Emma smiled, a triumphant curve of her lips that was . . . dazzling. Damn it, how was she able to be so attractive with just a section of her face? I mean, I didn’t like to think of myself as a shallow guy, but surely it was more normal to be attracted to someone when you could at least see most of them, right?
“Thanks for trusting me, Adam,” She said. “I promise I’ll do right by you to prove that trust isn’t misplaced.”
I nodded back, then cocked my head to the side in a look of exaggerated curiosity.
“So . . . how do I get my powers up and running?”
She smiled, then answered my question.
“You got that?”
I nodded my head, my eyes somewhat distant as I went over what she’d told me. Yes, yes, I could see how that would work. It wasn’t going to be easy, but I was sure I could do it . . .
“Right then, remember, don’t actually do it until tomorrow, got it?”
My thoughts returned to the present as I looked over to Emma. I could wait, I had promised after all, so I nodded my head in agreement.
“Good! Then I think it’s time I got outta here. Give you a chance to catch up on your beauty sleep, not that you need too much of it right now.”
Her lips were a wide grin now, and I felt my face flush again as I realized I’d spent this whole-time half laying on my bed while wearing only trousers and with my wings half spread about me.

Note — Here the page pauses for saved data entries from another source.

/-- R368, R369: an activation of a row of a bank. -/
def State.activate (s : State) (i sub b row : Nat) : State :=
  let k := s.bank i sub b
  let (l, c) := countAct k.acts row
  if s.actThresh ≤ c then
    let v := victimsOf row (2 ^ s.rd (F.MEM_CH_GEOM.ROW i)) s.blast
    s.setBank i sub b { k with acts := l.map (fun e => if e.1 = row then (row, 0) else e), victims := k.victims ++ v.map (fun r => (r, row)) }
  else s.setBank i sub b { k with acts := l }

/-! ### Bursts (R361 to R363) -/

/-- The bank keeps its row open after a burst (R363). -/
def State.keepsOpen (s : State) (i : Nat) (pred : Nat) : Bool :=
  let p := s.rd (F.MEM_CH_CFG.PAGE i)
  if p = 1 then true else if p = 2 then false else decide (2 ≤ pred)

/-- The unit instance of class 3 of a sub-channel. -/
def dramUnit (i sub : Nat) : Nat := 2 * i + sub

/-- The row that a bank holds open, if any, is closed. -/
def State.closeRow (s : State) (i sub b : Nat) : State :=
  let k := s.bank i sub b
  match k.openRow with
  | some r => (s.logCmd i cmdPre sub b r 0).setBank i sub b { k with openRow := none }
  | none => s

/-- R363: one burst on a row of a bank, `op` its read or write command: the row is opened where it is not open, and the bank's
predictor moves. -/
def State.rowBurst (s : State) (i sub b row col op : Nat) : State :=
  let s := if (s.bank i sub b).openRow = some row then s.count (F.MEM_CH_STAT.PAGE_HIT.CNT i) 1
    else (((s.closeRow i sub b).logCmd i cmdAct sub b row 0).count (F.MEM_CH_STAT.PAGE_MISS.CNT i) 1).activate i sub b row
  let s := s.logCmd i op sub b row col
  let k := s.bank i sub b
  let pred := match k.last with
    | none => k.pred
    | some r => if r = row then min 3 (k.pred + 1) else k.pred - 1
  s.setBank i sub b { k with pred := pred, last := some row, openRow := if s.keepsOpen i pred then some row else none }

/-- R362, R363: a burst of the sub-channel is served, and a store reaches memory. -/
def State.serveBurst (s : State) (b : Burst) : State :=
  let s := { s with dram := { s.dram with
    bursts := s.dram.bursts.erase b,
    writebacks := if b.store.isSome then s.dram.writebacks.filter (· ≠ [b.chan, b.sub, b.bank, b.row, b.col]) else s.dram.writebacks } }
  let s := s.rowBurst b.chan b.sub b.bank b.row b.col (if b.store.isSome then cmdWr else cmdRd)
  match b.store with
  | some (a, bs) => s.devWrite a bs
  | none => s

/-- R362, R39: the sub-channel serves the oldest burst, that can proceed, of the group its last service-unit boundary
chose. -/
def execDramBurst (i sub : Nat) (s : State) : Host.Outcome State Fault Refusal :=
  match s.groupAt 3 (dramUnit i sub) with
  | none => .next s
  | some g =>
    match s.dram.bursts.find? (fun b => b.chan == i && b.sub == sub && b.group == g && s.burstReady b) with
    | none => .next s
    | some b => .next ((s.useChoice 3 (dramUnit i sub)).serveBurst b)

/-- R363: a row is closed once it has been open for the device's longest allowed row-active time. -/
def execRowActiveTimeout (i sub b : Nat) (s : State) : Host.Outcome State Fault Refusal :=
  .next (s.closeRow i sub b)

/-! ### Refresh (R364 to R367) -/

/-- The refresh multiplier that a code stands for: 0 ×1, 1 ×2, 2 and 3 ×4. -/
def multOf (code : Nat) : Nat := if code = 0 then 1 else if code = 1 then 2 else 4

/-- One per-bank refresh period at the 1× rate: 32 ms / 8,192, in units of 125 ps. -/
def refPeriod : Nat := 31250

/-- R366: the bank with its owed refreshes counted up to now. -/
def State.accrue (s : State) (i : Nat) (k : Bank) : Bank :=
  match s.dram.trained with
  | none => k
  | some t0 =>
    let p := refPeriod / multOf (s.rd (F.MEM_CH_STATUS.CUR_MULT i))
    let t := max t0 k.refAt
    let n := (s.clk.time - t) / p
    { k with owed := k.owed + n, refAt := t + n * p }

/-- R32: turn `p` of the lacing period is a SYSTEM turn of class 3. -/
def State.systemAt (s : State) (p : Nat) : Bool :=
  let t := AMap.getD s.lace.tabs 3 ⟨[], []⟩
  let e := AMap.getD t.active p (if p % 64 = 63 then 0x8000#16 else 0x4000#16)
  e.toNat / 0x4000 == 2

/-- The present turn of channel `i`'s half is a SYSTEM turn of class 3. -/
def State.systemTurn (s : State) (i : Nat) : Bool := s.systemAt (s.periodTurnOf (chanHalf i))

/-- That turn is the first SYSTEM turn of its lacing period. -/
def State.firstSystem (s : State) (i : Nat) : Bool := s.systemTurn i && !(List.range (s.periodTurnOf (chanHalf i))).any s.systemAt

/-- R364: maintenance commands that one turn allows a sub-channel: one per 2 ns of its length. -/
def State.maintLimit (s : State) : Nat := if s.rd F.POWER_CLK.CUR = 1 then s.turnLen * 5 / 16 else s.turnLen / 4

/-- Maintenance commands issued by a sub-channel in the present turn. -/
def State.maintUsed (s : State) (i sub : Nat) : Nat :=
  match AMap.get? s.dram.maint (2 * i + sub) with
  | some (t, n) => if t = s.turnNoOf (chanHalf i) then n else 0
  | none => 0

def State.useMaint (s : State) (i sub : Nat) : State :=
  { s with dram := { s.dram with maint := AMap.set s.dram.maint (2 * i + sub) (s.turnNoOf (chanHalf i), s.maintUsed i sub + 1) } }

/-- The channel takes maintenance commands: a fenced half's controllers keep refreshing (R380). -/
def State.chMaintains (s : State) (i : Nat) : Bool := s.chState i == chActive || s.chState i == chResync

I must have looked like one of those sinful angels that were appearing on the covers of the most recent trashy romance novels that were being published. The ones that featured various angels, demons and gods as the objects of torrid love for the beautiful heroines of the stories. All I needed was a lascivious smile and I’d have the image down pat.
Emma let out a soft chuckle, which only served to make me blush further. Before I could say a word in my defence she’d taken a step back into the shadows of the room.
I don’t mean that she hid in the dark, I mean that she stepped back, and then disappeared into the shadows as though it had been a pool of vertical water that she’d slipped into! I could still see the shaded wall, the darkened corner of my room, then for a moment it was so dark I couldn’t see anything. In that moment Emma slipped into the darkness as though it were a physical thing, and when the light returned to normal she was gone.
Since getting dragged into this whole situation I had been exposed to a great many different examples of supernatural power. I’d seen Joan turn into an angel, seen her forge constructs out of light, had experienced her mending my wounds, seen a giant made of stone and metal duke it out with my protector while she was in full angel mode. Yet for all of that the sight of the shadows changing like that was probably the most disturbing thing that I’d been exposed to so far.
Turning off the light and closing my eyes I tried to still my thoughts, to find some sort of peace. Beside me my wings instinctually folded up around me, just another reflexive motion that I was going to have to learn about. In truth it was actually quite comfortable, the soft inner wings feeling like cushions or duvets. At any other time I might have been interested by this aspect of my new limbs, but at that moment my mind kept on drifting back to one thought.
Power, I’d be able to have power. I didn’t yet quite know what sort it would be, but it would be enough to make me a player instead of a pawn. At least, I hoped so. There was always the chance that what had happened to me might have left me damaged, right? Honestly, I wasn’t sure if that was a real concern, or if it was simply my nerves getting the better of me. I just had to wait and see.